(Recorded data)
/-- The address of the data byte `k` (20_memory.md R51). -/
def rxDataAddr (k : Nat) : Byte := BitVec.ofNat 8 (0x28 + k)

theorem rxDataAddr_toNat {k : Nat} (hk : k < 8) : (rxDataAddr k).toNat = 0x28 + k := by
  rw [rxDataAddr, BitVec.toNat_ofNat]
  exact Nat.mod_eq_of_lt (by omega)

theorem rxDataAddr_ne_zero {k : Nat} (hk : k < 8) : rxDataAddr k ≠ 0x00#8 := by
  intro h
  have haddr := rxDataAddr_toNat hk
  rw [h, BitVec.toNat_ofNat] at haddr
  omega

theorem rxDataAddr_add_one (k : Nat) : rxDataAddr k + 1#8 = rxDataAddr (k + 1) := by
  rw [rxDataAddr, BitVec.ofNat_add_ofNat, Nat.add_assoc]
  rfl

theorem stageWrite_rxDataAddr {k : Nat} (hk : k < 8) (b : Byte) (s : State) :
    stageWrite (rxDataAddr k) b s = { s with rxData := put s.rxData k b } := by
  rw [stageWrite_rxData (i := ⟨k, hk⟩) (rxDataAddr_toNat hk), ← put_eq_set]

/-- The data bytes of RX, from index `k` upwards. -/
theorem run_rxByteInputs {s : State} (hw : s.cfg.WellFormed) (rest : List Input) {k : Nat} {bytes : List Byte}
    (hk : k + bytes.length ≤ 8) :
    Sys2Proof.core.run bytes.length { s with inputs := rxByteInputs (rxDataAddr k) bytes ++ rest } =
      .next { s with inputs := rest, rxData := putFrom s.rxData k bytes } := by
  induction bytes generalizing s k with
  | nil => rfl
  | cons b bytes ih =>
    rw [List.length_cons] at hk
    have hk8 : k < 8 := by omega
    refine (run_succ_of_write (rxDataAddr_ne_zero hk8) hw _ bytes.length).trans ?_
    rw [stageWrite_rxDataAddr hk8, rxDataAddr_add_one]
    exact ih (s := { s with rxData := put s.rxData k b }) hw (by omega)

/-- `s` with the identifier and the length of RX. -/
def withRxHeader (s : State) (id : Ident) (n : Nat) : State := { s with rxId := id, rxDlc := BitVec.ofNat 4 n }

theorem stageWrite_rxHeader (id : Ident) (n : Nat) (s : State) :
    stageWrite 0x26#8 (BitVec.ofNat 8 n) (stageWrite 0x25#8 ((id.extractLsb' 8 3).setWidth 8)
      (stageWrite 0x24#8 (id.extractLsb' 0 8) s)) = withRxHeader s id n := by
  rw [stageWrite_rxIdLow, stageWrite_rxIdHigh, stageWrite_rxDlc, rxId_of_writes, rxDlc_of_write, withRxHeader]

/-- The identifier and the length of RX, in three writes. -/
theorem run_rxHeader {s : State} (hw : s.cfg.WellFormed) (id : Ident) (bytes : List Byte) (rest : List Input) :
    Sys2Proof.core.run 3 { s with inputs := rxInputs id bytes ++ rest } =
      .next { withRxHeader s id bytes.length with inputs := rxByteInputs (rxDataAddr 0) bytes ++ rest } := by
  rw [← stageWrite_rxHeader]
  refine (run_succ_of_write (by decide) hw _ 2).trans ?_
  rw [← stageWrite_cfg 0x24#8 (id.extractLsb' 0 8) s] at hw
  refine (run_succ_of_write (by decide) hw _ 1).trans ?_
  rw [← stageWrite_cfg 0x25#8 ((id.extractLsb' 8 3).setWidth 8)] at hw
  exact run_succ_of_write (by decide) hw _ 0

theorem rxInputs_length (id : Ident) (bytes : List Byte) : (rxInputs id bytes).length = 3 + bytes.length := by
  rw [rxInputs, List.length_append, rxByteInputs_length]
  rfl

/-- Settles O12: the header's three writes, then one write for each data byte. -/
theorem rxLineLoadsTheFrame : Obligations.RxLineLoadsTheFrame := by
  intro s id bytes rest hw hlen hi
  have hs : { s with inputs := rxInputs id bytes ++ rest } = s := by
    change s.inputs = rxInputs id bytes ++ rest at hi
    rw [← hi]
  have hheader := run_rxHeader hw id bytes rest
  rw [hs] at hheader
  refine ⟨putFrom s.rxData 0 bytes, ?_, fun j => ?_⟩
  · rw [AsmLine.expand, rxInputs_length]
    exact (run_add_of_run hheader bytes.length).trans
      (run_rxByteInputs (s := withRxHeader s id bytes.length) hw rest (by omega))
  · rw [putFrom_getElem, Nat.zero_add, Nat.sub_zero]
    simp only [Nat.zero_le, true_and]

end Machine

end Sys2Proof
end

▸ Assigned task: Nothing but the lines from the one containing "rw [← stageWrite_cfg 0x25#8" through the end of the entries belongs in the answer; repeat them exactly.

▸ Solution:
  rw [← stageWrite_cfg 0x25#8 ((id.extractLsb' 8 3).setWidth 8)] at hw
  exact run_succ_of_write (by decide) hw _ 0

theorem rxInputs_length (id : Ident) (bytes : List Byte) : (rxInputs id bytes).length = 3 + bytes.length := by
  rw [rxInputs, List.length_append, rxByteInputs_length]
  rfl

/-- Settles O12: the header's three writes, then one write for each data byte. -/
theorem rxLineLoadsTheFrame : Obligations.RxLineLoadsTheFrame := by
  intro s id bytes rest hw hlen hi
  have hs : { s with inputs := rxInputs id bytes ++ rest } = s := by
    change s.inputs = rxInputs id bytes ++ rest at hi
    rw [← hi]
  have hheader := run_rxHeader hw id bytes rest
  rw [hs] at hheader
  refine ⟨putFrom s.rxData 0 bytes, ?_, fun j => ?_⟩
  · rw [AsmLine.expand, rxInputs_length]
    exact (run_add_of_run hheader bytes.length).trans
      (run_rxByteInputs (s := withRxHeader s id bytes.length) hw rest (by omega))
  · rw [putFrom_getElem, Nat.zero_add, Nat.sub_zero]
    simp only [Nat.zero_le, true_and]

end Machine

end Sys2Proof
end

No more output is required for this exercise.